Au mois de mai, on célèbre le travail, on commémore l’abolition de l’esclavage, on honore la maternité. Rien, sinon les hasards du calendrier, ne permet de rapprocher ces trois fêtes. Pourtant, un fil les relie qui est celui de la douleur : douleur du travail, douleur de l’esclavage, douleur de l’accouchement. Ce lien conduit à s’interroger sur l’histoire de ces douleurs, de leur progressive prise en compte et de leur prise en charge.
Car travailler, c’est d’abord trimer, être dans les fers, risquer sa vie pour faire naître. Nous ne pouvons pas oublier le sang, la sueur et les larmes qui ont marqué les étapes de notre humanité, et la marquent encore, partout où les droits de l’homme ne sont pas parvenus à libérer les femmes et les hommes de la pénibilité de leurs tâches, des travaux forcés, de la mortalité due aux accouchements non accompagnés.
Mais travailler, c’est aussi ouvrir les chemins qui produisent de la vie. Du labour de la terre au labeur de la pensée, il y a cet effort, cette persévérance à nourrir les corps, les esprits et les cœurs, à ne plus exploiter les uns pour servir les autres, à ne plus aliéner les libertés. C’est cet effort multidimensionnel qui a permis de célébrer le travail et de déplorer les effets destructeurs du chômage, de cette oisiveté forcée qui ravage nos sociétés.
Travailler, en effet, c’est tisser des liens, c’est faire reculer la solitude et surtout le sentiment d’être inutile et sans valeur. Sans ces liens, le manque de travail tout comme son excès conduisent à une implosion, un burnout relié à la perte du sens : à quoi bon vivre ?
C’est que travailler, c’est enfanter. Le travail de l’accouchement peut ici servir de paradigme, avec son rythme, sa progressive ouverture pour faciliter le passage du nouveau-né et susciter la joie – indicible des mères quand elles ont la chance de voir apparaître la vie et non la mort.

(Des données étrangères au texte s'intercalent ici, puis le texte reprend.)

-- ==== Sys2Proof/Machine/Route.lean ====
section
/-! DEFINITION. How a message leaves the package (spec/16 R356 to R358, R368, R373, R374; spec/02 R43) and what a hold series suspends
(R363). -/

namespace Sys2Proof.Machine

open Sys2Proof

abbrev mtWRITE : Nat := 0x01
abbrev mtFLAG : Nat := 0x02
abbrev mtREAD_REQ : Nat := 0x03
abbrev mtREAD_RESP : Nat := 0x04
abbrev mtACK : Nat := 0x05
abbrev mtNACK : Nat := 0x06
abbrev mtFLAG_ACK : Nat := 0x07
abbrev mtREADY : Nat := 0x10
abbrev mtSEGMENT : Nat := 0x11
abbrev mtMISMATCH : Nat := 0x12
abbrev mtOPEN : Nat := 0x20
abbrev mtCLOSE : Nat := 0x21
abbrev mtHOLD : Nat := 0x22
abbrev mtPACE : Nat := 0x23
abbrev mtDEPART : Nat := 0x24
abbrev mtJOIN : Nat := 0x25

/-- The ROUTE entry of a destination chip (Table FAB-9). -/
def routeOf (s : State) (chip : Nat) : Nat := rd s (oROUTE + chip / 128) (chip % 128 + 1)

/-- A port that is UP, or was when the root loop was lost: its messages fill its FIFO while its clock is gated (R43, R66). -/
def portOpen (s : State) (n : Nat) : Bool :=
  portUp s n || (portCode s n == 4 && (portOf s n).before == 2 && decide (n < portCount s))

/-- The UP ports of a port group. -/
def groupUp (s : State) (g : Nat) : List Nat :=
  (List.range 16).filter (fun n => (rd s oPORT_GROUP (g + 1)).testBit n && portOpen s n)

/-- The ports a message to a chip may leave by: the UP ports of its group, else of the alternate group (R373). -/
def routePorts (s : State) (chip : Nat) : List Nat :=
  let r := routeOf s chip
  if r.testBit 15 then
    let g := groupUp s (field r 3 0)
    if g.isEmpty && r.testBit 14 then groupUp s (field r 11 8) else g
  else []

/-- The port of a message, chosen by the hash of DST_CTX and XSEQ (R373). -/
def choosePort (s : State) (m : Msg) : Option Nat :=
  let ps := routePorts s m.dstChip
  if ps.isEmpty then none else some (ps.getD (Config.portHash m.dstCtx m.xseq % ps.length) 0)

/-- The virtual channel on which a message leaves by a port: VC1 from a dateline on (R374). -/
def leaveVc (s : State) (port vc : Nat) : Nat := if (rd s oDATELINE 0).testBit port then 1 else vc

/-! ### Lanes (R356, R360) -/

/-- The lanes of a port's transmit direction in the order of a flit's bytes: the spare, 4, stands in the place of the lane it
has taken over. -/
def txLanes (x : Port) : List Nat := (List.range 4).map (fun l => if x.swapped = some l then 4 else l)

/-- A flit striped byte-wise over the four active lanes: byte i goes to the lane at place i mod 4. -/
def stripe (x : Port) (b : List Byte) : List (Nat × List Byte) :=
  (txLanes x).zipIdx.map (fun l => (l.1, (List.range (b.length / 4)).map (fun i => b.getD (4 * i + l.2) 0)))

/-- The bytes of a flit put together again from its lanes. -/
def unstripe (lanes : List (Nat × List Byte)) : List Byte :=
  (List.range (lanes.foldl (fun a l => a + l.2.length) 0)).map (fun i => ((lanes.map (fun l => l.2)).getD (i % 4) []).getD (i / 4) 0)

/-- A flit leaves on a port. -/
def emitFlit (s : State) (n : Nat) (b : List Byte) : State := emit s (.flit n (stripe (portOf s n) b))

/-! ### The boundary FIFO and the replay buffer of a port (R35, R43, R357, R358) -/

/-- The flits of a message as the FIFO holds them. -/
def fifoFlits (vc : Nat) (m : Msg) : List FifoFlit :=
  (msgFlits m).zipIdx.map (fun x => ⟨vc, x.1, if x.2 + 1 = (msgFlits m).length then some m else none⟩)

/-- Whether the link layer takes a flit now: the port UP, room in its replay buffer of 1024 flits, a receive-buffer credit of
the peer on the flit's virtual channel. -/
def linkTakes (s : State) (n : Nat) (f : FifoFlit) : Bool :=
  portUp s n && decide ((portOf s n).replay.length < 1024) &&
    decide (0 < (if f.vc = 1 then (portOf s n).room1 else (portOf s n).room0))

/-- A DATA flit sent and kept in the replay buffer; with its last flit the message has been transmitted. -/
def transmit (s : State) (n : Nat) (f : FifoFlit) : State :=
  let x := portOf s n
  let b := flitBytes 0 f.vc x.txSeq (x.rxSeq + 4095) x.nak (min 255 x.cred0) (min 255 x.cred1) f.payload
  let s := emitFlit (setPort s n { x with
    txSeq := (x.txSeq + 1) % 4096, replay := x.replay ++ [(x.txSeq, b)], nak := false, cred0 := x.cred0 - 255, cred1 := x.cred1 - 255
    room0 := if f.vc = 1 then x.room0 else x.room0 - 1, room1 := if f.vc = 1 then x.room1 - 1 else x.room1 }) n b
  match f.last with
  | some m => emit s (.msg n f.vc m)
  | none => s

/-- Flits sent in the order in which they entered the FIFO, until one cannot go (R43); answers those left. -/
def pumpFlits (n : Nat) : List FifoFlit → State → State × List FifoFlit
  | [], s => (s, [])
  | f :: r, s => if linkTakes s n f then pumpFlits n r (transmit s n f) else (s, f :: r)

/-- A port's FIFO emptied as far as its link allows. -/
def pump (s : State) (n : Nat) : State :=
  let r := pumpFlits n (portOf s n).fifo s
  setPort r.1 n { portOf r.1 n with fifo := r.2 }

/-- Room for a message in a port's FIFO (Table HSK-2). -/
def fifoRoom (s : State) (n : Nat) (m : Msg) : Bool :=
  decide ((portOf s n).fifo.length + (msgFlits m).length ≤ hskCredits .fabricFlit)

/-- A message enters a port's FIFO on the virtual channel it leaves by. -/
def putOnPort (s : State) (n vc : Nat) (m : Msg) : State :=
  pump (setPort s n { portOf s n with fifo := (portOf s n).fifo ++ fifoFlits (leaveVc s n vc) m }) n

/-- The port a waiting message would leave by now. -/
def wayOf (s : State) (w : Waiting) : Option Nat :=
  match w.port with
  | some n => if portTrained s n || portOpen s n then some n else none
  | none => choosePort s w.msg

/-- Whether an earlier message waits for the port: none passes it (R43). -/
def waitsAhead (s : State) (n : Nat) : Bool := s.fabric.stuck.any (fun w => decide (wayOf s w = some n))

/-- A message that waits. -/
def holdBack (s : State) (w : Waiting) : State := { s with fabric := { s.fabric with stuck := s.fabric.stuck ++ [w] } }

/-- The receive-buffer credits of a message in transit, which the port it came by returns with its next flits once the message has left
the buffer (R44, R358). -/
def freeRx (s : State) (w : Waiting) : State :=
  match w.cameBy with
  | some (n, vc) =>
    let x := portOf s n
    let k := (msgFlits w.msg).length
    setPort s n { x with cred0 := if vc = 1 then x.cred0 else x.cred0 + k, cred1 := if vc = 1 then x.cred1 + k else x.cred1 }
  | none => s

/-- A message leaves by its port, or waits for an UP port, for room, or behind an earlier one (R43, R373); to the chip itself
it is delivered internally. -/
def sendWaitingMsg (s : State) (w : Waiting) : State :=
  if w.port = none ∧ w.msg.dstChip = s.fabric.chipId then emit (freeRx s w) (.internal w.msg)
  else
    match wayOf s w with
    | some n => if fifoRoom s n w.msg && !(waitsAhead s n) then putOnPort (freeRx s w) n w.vc w.msg else holdBack s w
    | none => holdBack s w

/-- A message sent by its route. -/
def sendMsg (s : State) (vc : Nat) (m : Msg) : State := sendWaitingMsg s { port := none, vc := vc, msg := m }

/-- The FIFOs go on, and the messages that waited are tried again in order. -/
def unstick (s : State) : State :=
  let s := (List.range 16).foldl pump s
  s.fabric.stuck.foldl sendWaitingMsg { s with fabric := { s.fabric with stuck := [] } }

/-- A message flooded on every trained port but one, on the virtual channel it came by (R374, R391). Its destination field is
left 0 (log 19). -/
def flood (s : State) (skip : Option Nat) (vc : Nat) (m : Msg) : State :=
  ((List.range 16).filter (fun n => portTrained s n && some n != skip)).foldl (fun t n => sendWaitingMsg t { port := some n, vc := vc, msg := m }) s

/-- DEPART with SVC_EPOCH on every trained port whose link layer runs (R111, R391, R465). -/
def departAll (s : State) : State :=
  if s.clock.rootGated then s
  else flood s none 0 { mtype := mtDEPART, srcChip := s.fabric.chipId, aux := rd s oSVC_EPOCH 0 }

/-- Whether the chip is in a hold series (R363): a port in lane repair or gated, or HOLD received. -/
def inHold (s : State) : Bool :=
  s.fabric.holdRx || (List.range 16).any (fun n => portCode s n == 3 || portCode s n == 4)

/-- A hold series begins, unless one is running. -/
def beginHold (s : State) : State :=
  if inHold s then s else { s with fabric := { s.fabric with holdCapped := false } }

/-- The repair of a lane of a port's transmit direction begins (R359, R360). -/
def startLane (s : State) (n lane : Nat) : State :=
  let s := beginHold s
  setPortCode (setPort s n { portOf s n with repairing := some lane }) n 3

/-- The repair of a lane of a port put off while the firmware is switched (R463). -/
def putOffLane (s : State) (n lane : Nat) : State :=
  if s.regr.deferred.any (fun j => match j with
    | .lane n' _ => n' == n
    | _ => false) then s
  else { s with regr := { s.regr with deferred := s.regr.deferred ++ [.lane n lane] } }

/-- Whether transport and collective timers are suspended: in a hold series, until its 100 ms limit. -/
def suspended (s : State) : Bool := inHold s && !s.fabric.holdCapped

end Sys2Proof.Machine
end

Cette joie renseigne sur la finalité du travail qui est d’élargir le champ des possibles, dilater les espaces clos de l’entre soi, ouvrir au partage, accueillir la nouveauté sans en avoir peur. Il s’agit là d’un travail sur soi qui contribue aussi à une créativité collective d’où surgissent des découvertes convergentes, des rencontres fécondes d’intelligences multiples issues d’un travail manuel ou d’un travail intellectuel qui apprennent à vivre et à bien vivre, loin de l’autodestruction et du désir de « casser ».
Le travail n’a de sens que s’il emprunte la voie exigeante de la concertation, de la négociation, d’un désarmement culturel qui consiste à ne plus penser en termes de concurrence meurtrière, mais en termes de coopération économique, sociale, en vue du bien commun et d’un partage équitable des richesses et des informations.
Une société qui se veut intelligente de son avenir se doit d’intégrer la non-violence dans ses perspectives, non pour refuser le conflit mais au contraire pour lui donner son sens, en s’efforçant de le dépasser et en apprenant à débattre afin de ne pas se perdre en vains combats. C’est ainsi que l’on devient citoyen et non plus esclave de structures mortifères, productrices de chômage et de tristesse.
Travailler, c’est œuvrer à la réalisation de chacun.